[Stored data entries]
────────────────────────────────────────

theorem execChunkEnd_memOk {a0 : Nat} {a1 : Nat} {a2 : Machine.State} {t : Machine.State} (h : execChunkEnd a0 a1 a2 = .next t) : MemOk a2 t := by
  unfold execChunkEnd at h
  cases h
  refine MemOk.after (linkTurn_memOk (fun t0 => ?_)) ?_
  · refine MemOk.after (withMsg_memOk (fun _ t1 => ?_)) ?_
    · exact MemOk.ofOnly (chunkEndMsg_only (W := [.coll]) rfl) rfl
    · exact MemOk.rfl
  · exact MemOk.rfl

theorem execChunkCheck_memOk {a0 : Nat} {a1 : Nat} {a2 : Nat} {a3 : Machine.State} {t : Machine.State} (h : execChunkCheck a0 a1 a2 a3 = .next t) : MemOk a3 t := by
  unfold execChunkCheck at h
  cases h
  refine MemOk.after (dataTurn_memOk (fun t0 => ?_)) ?_
  · exact chunkCheck_memOk
  · exact MemOk.rfl

theorem execChunkAck_memOk {a0 : Nat} {a1 : Machine.State} {t : Machine.State} (h : execChunkAck a0 a1 = .next t) : MemOk a1 t := by
  unfold execChunkAck at h
  cases h
  refine MemOk.after (linkTurn_memOk (fun t0 => ?_)) ?_
  · refine MemOk.after (withMsg_memOk (fun _ t1 => ?_)) ?_
    · exact MemOk.ofOnly (chunkAckMsg_only (W := [.rings, .links, .coll]) rfl) rfl
    · exact MemOk.rfl
  · exact MemOk.rfl

theorem execOpAbort_memOk {a0 : Nat} {a1 : Machine.State} {t : Machine.State} (h : execOpAbort a0 a1 = .next t) : MemOk a1 t := by
  unfold execOpAbort at h
  cases h
  refine MemOk.after (linkTurn_memOk (fun t0 => ?_)) ?_
  · refine MemOk.after (withMsg_memOk (fun _ t1 => ?_)) ?_
    · exact MemOk.ofOnly (abortMsg_only (W := [.links, .coll]) rfl) rfl
    · exact MemOk.rfl
  · exact MemOk.rfl

theorem execCollProgressTimeout_memOk {a0 : Nat} {a1 : Nat} {a2 : Machine.State} {t : Machine.State} (h : execCollProgressTimeout a0 a1 a2 = .next t) : MemOk a2 t := by
  unfold execCollProgressTimeout at h
  cases h
  refine MemOk.after (dataTurn_memOk (fun t0 => ?_)) ?_
  · exact MemOk.ofOnly (progressTimeout_only (W := [.links, .coll]) rfl) rfl
  · exact MemOk.rfl

theorem execCollDrainComplete_memOk {a0 : Nat} {a1 : Machine.State} {t : Machine.State} (h : execCollDrainComplete a0 a1 = .next t) : MemOk a1 t := by
  unfold execCollDrainComplete at h
  cases h
  refine MemOk.after (dataTurn_memOk (fun t0 => ?_)) ?_
  · exact MemOk.ofOnly (collDrained_only (W := [.rings, .links, .coll]) rfl) rfl
  · exact MemOk.rfl

theorem execCollErrCountTimer_memOk {a0 : Machine.State} {t : Machine.State} (h : execCollErrCountTimer a0 = .next t) : MemOk a0 t := by
  unfold execCollErrCountTimer at h
  cases h
  refine MemOk.after (dataTurn_memOk (fun t0 => ?_)) ?_
  · exact MemOk.ofOnly (collErrCount_only (W := [.host, .rings, .coll]) rfl) rfl
  · exact MemOk.rfl

theorem execConfigRequest_memOk {a0 : Nat} {a1 : CfgOp} {a2 : Machine.State} {t : Machine.State} (h : execConfigRequest a0 a1 a2 = .next t) : MemOk a2 t := by
  unfold execConfigRequest at h
  cases h
  exact MemOk.after (settle_memOk) (MemOk.ofOnly (configRequest_only (W := [.host]) rfl) rfl)

theorem execVfEnableSet_memOk {a0 : Machine.State} {t : Machine.State} (h : execVfEnableSet a0 = .next t) : MemOk a0 t := by
  unfold execVfEnableSet at h
  cases h
  refine MemOk.after (cfgTurn_memOk (fun t0 => ?_)) ?_
  · exact MemOk.ofOnly (vfEnable_only (W := [.host, .cages]) rfl) rfl
  · exact MemOk.rfl

theorem execVfEnableClear_memOk {a0 : Machine.State} {t : Machine.State} (h : execVfEnableClear a0 = .next t) : MemOk a0 t := by
  unfold execVfEnableClear at h
  cases h
  refine MemOk.after (cfgTurn_memOk (fun t0 => ?_)) ?_
  · exact vfDisable_memOk
  · exact MemOk.rfl

theorem execVfRrsEnd_memOk {a0 : Machine.State} {t : Machine.State} (h : execVfRrsEnd a0 = .next t) : MemOk a0 t := by
  unfold execVfRrsEnd at h
  cases h
  refine MemOk.after (ctlTurn_memOk (fun t0 => ?_)) ?_
  · exact MemOk.ofOnly (vfRrsEnd_only (W := [.host]) rfl) rfl
  · exact MemOk.rfl

theorem execFlr_memOk {a0 : Nat} {a1 : Machine.State} {t : Machine.State} (h : execFlr a0 a1 = .next t) : MemOk a1 t := by
  unfold execFlr at h
  cases h
  refine MemOk.after (cfgTurn_memOk (fun t0 => ?_)) ?_
  · exact flr_memOk
  · exact MemOk.rfl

────────────────────────────────────────

What to do:
Which lines of the records contain the word "unfold"? Copy each of them.

Exercise response:
  unfold execChunkEnd at h
  unfold execChunkCheck at h
  unfold execChunkAck at h
  unfold execOpAbort at h
  unfold execCollProgressTimeout at h
  unfold execCollDrainComplete at h
  unfold execCollErrCountTimer at h
  unfold execConfigRequest at h
  unfold execVfEnableSet at h
  unfold execVfEnableClear at h
  unfold execVfRrsEnd at h
  unfold execFlr at h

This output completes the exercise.